• Action item:
Word for word, set down every record that appears below.

-.-.-

-- ==== Sys2Proof/Machine/Schedule.lean ====
section
/-! DEFINITION. The schedule of an operation: the descriptor's arrival (R25), the checks on control data (R155, R408),
lasting (R159, R160), phases (R162), barriers (R167 to R171), laps (R177 to R180), collector slots (R270) and the
completion record (R27). -/

namespace Sys2Proof.Machine

/-! ## Fetch and checks -/

/-- An operation that will run no phase, with STATUS, XCODE and the cycle in which its cause is found (R27). -/
def State.refuseOp (s : State) (i status xcode found : Nat) : State :=
  s.onOp i fun op => { op with noPhase := some (status, xcode), foundAt := found }

/-- The descriptor, of 2 beats, arrives at a die (R25, R260), which begins the fetch in the next cycle. The die ranked 0 finds a
poisoned descriptor and an unknown OPCODE (R27, R70, R408). -/
def execDescriptorArrival (die : Nat) (s : State) : Out :=
  match s.opAt die .idle with
  | none => .next s
  | some i =>
    let op := s.op i
    if op.noPhase.isSome ∨ s.cycle < op.issuedAt + 12 * descriptorHops op.active die + 1 then .next s
    else
      let x := descriptorLinks op.active die
      let s1 := (s.countBeats 2 x.1 1 x.2).startFetch i die
      if die = op.die0 ∧ op.descPoison then
        .next ((s1.refuseOp i 1 0 s.cycle).controlPoison die 1 op.addr op.od.tag)
      else if die = op.die0 ∧ op.od.kind = .unknown then .next (s1.refuseOp i 0x10 0 (s.cycle + 1))
      else .next s1

/-- The last as the die ranked 0 reads it. -/
def State.lastOf (s : State) (op : OpCtx) : Last :=
  ({ s := s, w := s.window op.od.task, die := op.die0, snap := [] } : View).last op.od.last (maskOf 20 fun d => op.active.contains d)

/-- What the check of the tensor descriptors and of the last finds on the die ranked 0: the STATUS and XCODE of a fault of the last
(R155), or the SUB and the address of poisoned control data, which comes first (R408). -/
inductive CheckResult where
  | sound
  | fault (status xcode : Nat)
  | poison (sub addr : Nat)
deriving DecidableEq, Repr

/-- The byte ranges of the tensor descriptors of an operation. -/
def OpCtx.descRanges (op : OpCtx) : List (Nat × Nat) := op.od.pointers.map fun p => (p / 64 * 64, 64)

/-- The check of an operation's tensor descriptors and last, as memory holds them (R155, R408). -/
def State.controlCheck (s : State) (op : OpCtx) : CheckResult :=
  let v : View := { s := s, w := s.window op.od.task, die := op.die0, snap := [] }
  let last := s.lastOf op
  match op.descRanges.find? (fun r => (v.read r.1 r.2).2) with
  | some r => .poison 2 r.1
  | none =>
    if last.poison then
      .poison 3 ((((last.ranges.flatMap fun r => piecesOf r.1 r.2).find? fun p => (v.read p.1 p.2).2).map Prod.fst).getD op.od.last)
    else
      match lastCheck (s.get 0x100005) op.od.opcode last.hdr with
      | some r => .fault r.1 r.2
      | none => .sound

/-- The cycles that the longest of the reads of an operation's tensor descriptors and of its last takes: an HBM line is delivered 84
cycles after it is accepted by its owning die, which a request and its answer reach over the welt network; any other place answers
after its own access, which adds no fixed latency here (R27, R199, R256; log entry 153). -/
def State.headerLatency (s : State) (op : OpCtx) : Nat :=
  let w := s.window op.od.task
  let pieces := ((op.od.last, 64) :: op.descRanges).flatMap fun (r : Nat × Nat) => piecesOf r.1 r.2
  listMax (pieces.map fun (p : Nat × Nat) =>
    match (s.taskLine w op.die0 p.1 p.2).phys with
    | some a => match s.place a with
      | .hbm d _ => 84 + (if d = op.die0 then 0 else 12 * hops op.active op.die0 d + 12 * hops op.active d op.die0 + 1)
      | _ => 0
    | none => 0)
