/-- A correction of `n` symbols counted (R205, R216, R398). -/
def State.countCorrection (s : State) (p : Place) (n : Nat) : State :=
  match p with
  | .hbm die _ => if n = 0 then s else if n ≤ 2 then s.bump 0x716001 1 else (s.bump 0x716002 1).noteWear (dieStack die)
  | .tier c _ => if n = 0 then s else if n ≤ 2 then s.bump 0x71600B 1 else (s.bump 0x71600C 1).noteWear (10 + c)
  | _ => s

/-- Syndromes and tag of a read are decoded 72 cycles after its acceptance: a correction of 3 symbols, or of 4 in strong
mode, raises the ECC hold of the owning die (R172, R199, R200, R205). -/
def execHbmReadDecode (id : Nat) (err : List (Nat × Byte)) (s : State) : Out :=
  match s.mem.reads.find? (fun r => r.id = id) with
  | none => .next s
  | some r =>
    match s.place r.addr with
    | .hbm die off =>
      if r.result.isSome ∨ s.cycle < r.acceptedAt + 72 + r.delay then .next s
      else
        let d := decodeWord (s.radius (.hbm die off)) r.data r.diff err
        let tag := tagRead r.tag err
        let n := d.changed.getD 0
        let poison := tagPoisoned tag || d.changed.isNone
        let s1 : State := { s with mem := { s.mem with reads := s.mem.reads.map fun x =>
          if x.id = id then { x with result := some (d.data, poison, n) } else x } }
        let s2 := s1.lineDecoded (.hbm die off) r.addr r.rq tag d r.stale
        .next (if 3 ≤ n then s2.eccHold die else s2)
    | _ => .next { s with mem := { s.mem with reads := s.mem.reads.filter fun x => x.id ≠ id } }

/-- The line is delivered at cycle 84, or at 92 after a correction of 3 or 4 symbols, with its marker; the correction and
a late delivery count (R199, R201, R205). A line read for another die goes on its way as a response (R253). -/
def execHbmReadDeliver (id : Nat) (s : State) : Out :=
  match s.mem.reads.find? (fun r => r.id = id) with
  | none => .next s
  | some r =>
    match r.result with
    | none => .next s
    | some (data, poison, n) =>
      if s.cycle < r.acceptedAt + (if 3 ≤ n then 92 else 84) + r.delay then .next s
      else
        let s1 : State := { s with mem := { s.mem with reads := s.mem.reads.filter fun x => x.id ≠ id } }
        let s2 := s1.countCorrection (.hbm (r.addr / 0x800000000) (r.addr % 0x800000000)) n
        let late := r.waited + r.delay
        let s3 := if late = 0 then s2 else (s2.bump 0x716005 1).bump 0x716006 late
        let s4 := s3.deliverLine r.rq 0 r.addr data poison
        .next (match r.reply with
          | some x => s4.owe { die := r.addr / 0x800000000, due := s.cycle, dst := x.1, prio := x.2, addr := r.addr, beat := { data := data, poison := poison } }
          | none => s4)

/-! ## Holds -/

/-- A die that nothing holds any longer goes on from a barrier whose release it has (R174). -/
def State.resumeDie (s : State) (die : Nat) : State :=
  match s.opAt die .arrived with
  | none => s
  | some i => (s.proceed i die).settle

-.-.-

• Task result:
-- ==== Sys2Proof/Machine/Schedule.lean ====
section
/-! DEFINITION. The schedule of an operation: the descriptor's arrival (R25), the checks on control data (R155, R408),
lasting (R159, R160), phases (R162), barriers (R167 to R171), laps (R177 to R180), collector slots (R270) and the
completion record (R27). -/

namespace Sys2Proof.Machine

/-! ## Fetch and checks -/

/-- An operation that will run no phase, with STATUS, XCODE and the cycle in which its cause is found (R27). -/
def State.refuseOp (s : State) (i status xcode found : Nat) : State :=
  s.onOp i fun op => { op with noPhase := some (status, xcode), foundAt := found }

/-- The descriptor, of 2 beats, arrives at a die (R25, R260), which begins the fetch in the next cycle. The die ranked 0 finds a
poisoned descriptor and an unknown OPCODE (R27, R70, R408). -/
def execDescriptorArrival (die : Nat) (s : State) : Out :=
  match s.opAt die .idle with
  | none => .next s
  | some i =>
    let op := s.op i
    if op.noPhase.isSome ∨ s.cycle < op.issuedAt + 12 * descriptorHops op.active die + 1 then .next s
    else
      let x := descriptorLinks op.active die
      let s1 := (s.countBeats 2 x.1 1 x.2).startFetch i die
      if die = op.die0 ∧ op.descPoison then
        .next ((s1.refuseOp i 1 0 s.cycle).controlPoison die 1 op.addr op.od.tag)
      else if die = op.die0 ∧ op.od.kind = .unknown then .next (s1.refuseOp i 0x10 0 (s.cycle + 1))
      else .next s1

/-- The last as the die ranked 0 reads it. -/
def State.lastOf (s : State) (op : OpCtx) : Last :=
  ({ s := s, w := s.window op.od.task, die := op.die0, snap := [] } : View).last op.od.last (maskOf 20 fun d => op.active.contains d)

/-- What the check of the tensor descriptors and of the last finds on the die ranked 0: the STATUS and XCODE of a fault of the last
(R155), or the SUB and the address of poisoned control data, which comes first (R408). -/
inductive CheckResult where
  | sound
  | fault (status xcode : Nat)
  | poison (sub addr : Nat)
deriving DecidableEq, Repr

/-- The byte ranges of the tensor descriptors of an operation. -/
def OpCtx.descRanges (op : OpCtx) : List (Nat × Nat) := op.od.pointers.map fun p => (p / 64 * 64, 64)

/-- The check of an operation's tensor descriptors and last, as memory holds them (R155, R408). -/
def State.controlCheck (s : State) (op : OpCtx) : CheckResult :=
  let v : View := { s := s, w := s.window op.od.task, die := op.die0, snap := [] }
  let last := s.lastOf op
  match op.descRanges.find? (fun r => (v.read r.1 r.2).2) with
  | some r => .poison 2 r.1
  | none =>
    if last.poison then
      .poison 3 ((((last.ranges.flatMap fun r => piecesOf r.1 r.2).find? fun p => (v.read p.1 p.2).2).map Prod.fst).getD op.od.last)
    else
      match lastCheck (s.get 0x100005) op.od.opcode last.hdr with
      | some r => .fault r.1 r.2
      | none => .sound

/-- The cycles that the longest of the reads of an operation's tensor descriptors and of its last takes: an HBM line is delivered 84
cycles after it is accepted by its owning die, which a request and its answer reach over the welt network; any other place answers
after its own access, which adds no fixed latency here (R27, R199, R256; log entry 153). -/
def State.headerLatency (s : State) (op : OpCtx) : Nat :=
  let w := s.window op.od.task
  let pieces := ((op.od.last, 64) :: op.descRanges).flatMap fun (r : Nat × Nat) => piecesOf r.1 r.2
  listMax (pieces.map fun (p : Nat × Nat) =>
    match (s.taskLine w op.die0 p.1 p.2).phys with
    | some a => match s.place a with
      | .hbm d _ => 84 + (if d = op.die0 then 0 else 12 * hops op.active op.die0 d + 12 * hops op.active d op.die0 + 1)
      | _ => 0
    | none => 0)
/-- A correction of `n` symbols counted (R205, R216, R398). -/
def State.countCorrection (s : State) (p : Place) (n : Nat) : State :=
  match p with
  | .hbm die _ => if n = 0 then s else if n ≤ 2 then s.bump 0x716001 1 else (s.bump 0x716002 1).noteWear (dieStack die)
  | .tier c _ => if n = 0 then s else if n ≤ 2 then s.bump 0x71600B 1 else (s.bump 0x71600C 1).noteWear (10 + c)
  | _ => s

/-- Syndromes and tag of a read are decoded 72 cycles after its acceptance: a correction of 3 symbols, or of 4 in strong
mode, raises the ECC hold of the owning die (R172, R199, R200, R205). -/
def execHbmReadDecode (id : Nat) (err : List (Nat × Byte)) (s : State) : Out :=
  match s.mem.reads.find? (fun r => r.id = id) with
  | none => .next s
  | some r =>
    match s.place r.addr with
    | .hbm die off =>
      if r.result.isSome ∨ s.cycle < r.acceptedAt + 72 + r.delay then .next s
      else
        let d := decodeWord (s.radius (.hbm die off)) r.data r.diff err
        let tag := tagRead r.tag err
        let n := d.changed.getD 0
        let poison := tagPoisoned tag || d.changed.isNone
        let s1 : State := { s with mem := { s.mem with reads := s.mem.reads.map fun x =>
          if x.id = id then { x with result := some (d.data, poison, n) } else x } }
        let s2 := s1.lineDecoded (.hbm die off) r.addr r.rq tag d r.stale
        .next (if 3 ≤ n then s2.eccHold die else s2)
    | _ => .next { s with mem := { s.mem with reads := s.mem.reads.filter fun x => x.id ≠ id } }

/-- The line is delivered at cycle 84, or at 92 after a correction of 3 or 4 symbols, with its marker; the correction and
a late delivery count (R199, R201, R205). A line read for another die goes on its way as a response (R253). -/
def execHbmReadDeliver (id : Nat) (s : State) : Out :=
  match s.mem.reads.find? (fun r => r.id = id) with
  | none => .next s
  | some r =>
    match r.result with
    | none => .next s
    | some (data, poison, n) =>
      if s.cycle < r.acceptedAt + (if 3 ≤ n then 92 else 84) + r.delay then .next s
      else
        let s1 : State := { s with mem := { s.mem with reads := s.mem.reads.filter fun x => x.id ≠ id } }
        let s2 := s1.countCorrection (.hbm (r.addr / 0x800000000) (r.addr % 0x800000000)) n
        let late := r.waited + r.delay
        let s3 := if late = 0 then s2 else (s2.bump 0x716005 1).bump 0x716006 late
        let s4 := s3.deliverLine r.rq 0 r.addr data poison
        .next (match r.reply with
          | some x => s4.owe { die := r.addr / 0x800000000, due := s.cycle, dst := x.1, prio := x.2, addr := r.addr, beat := { data := data, poison := poison } }
          | none => s4)

/-! ## Holds -/

/-- A die that nothing holds any longer goes on from a barrier whose release it has (R174). -/
def State.resumeDie (s : State) (die : Nat) : State :=
  match s.opAt die .arrived with
  | none => s
  | some i => (s.proceed i die).settle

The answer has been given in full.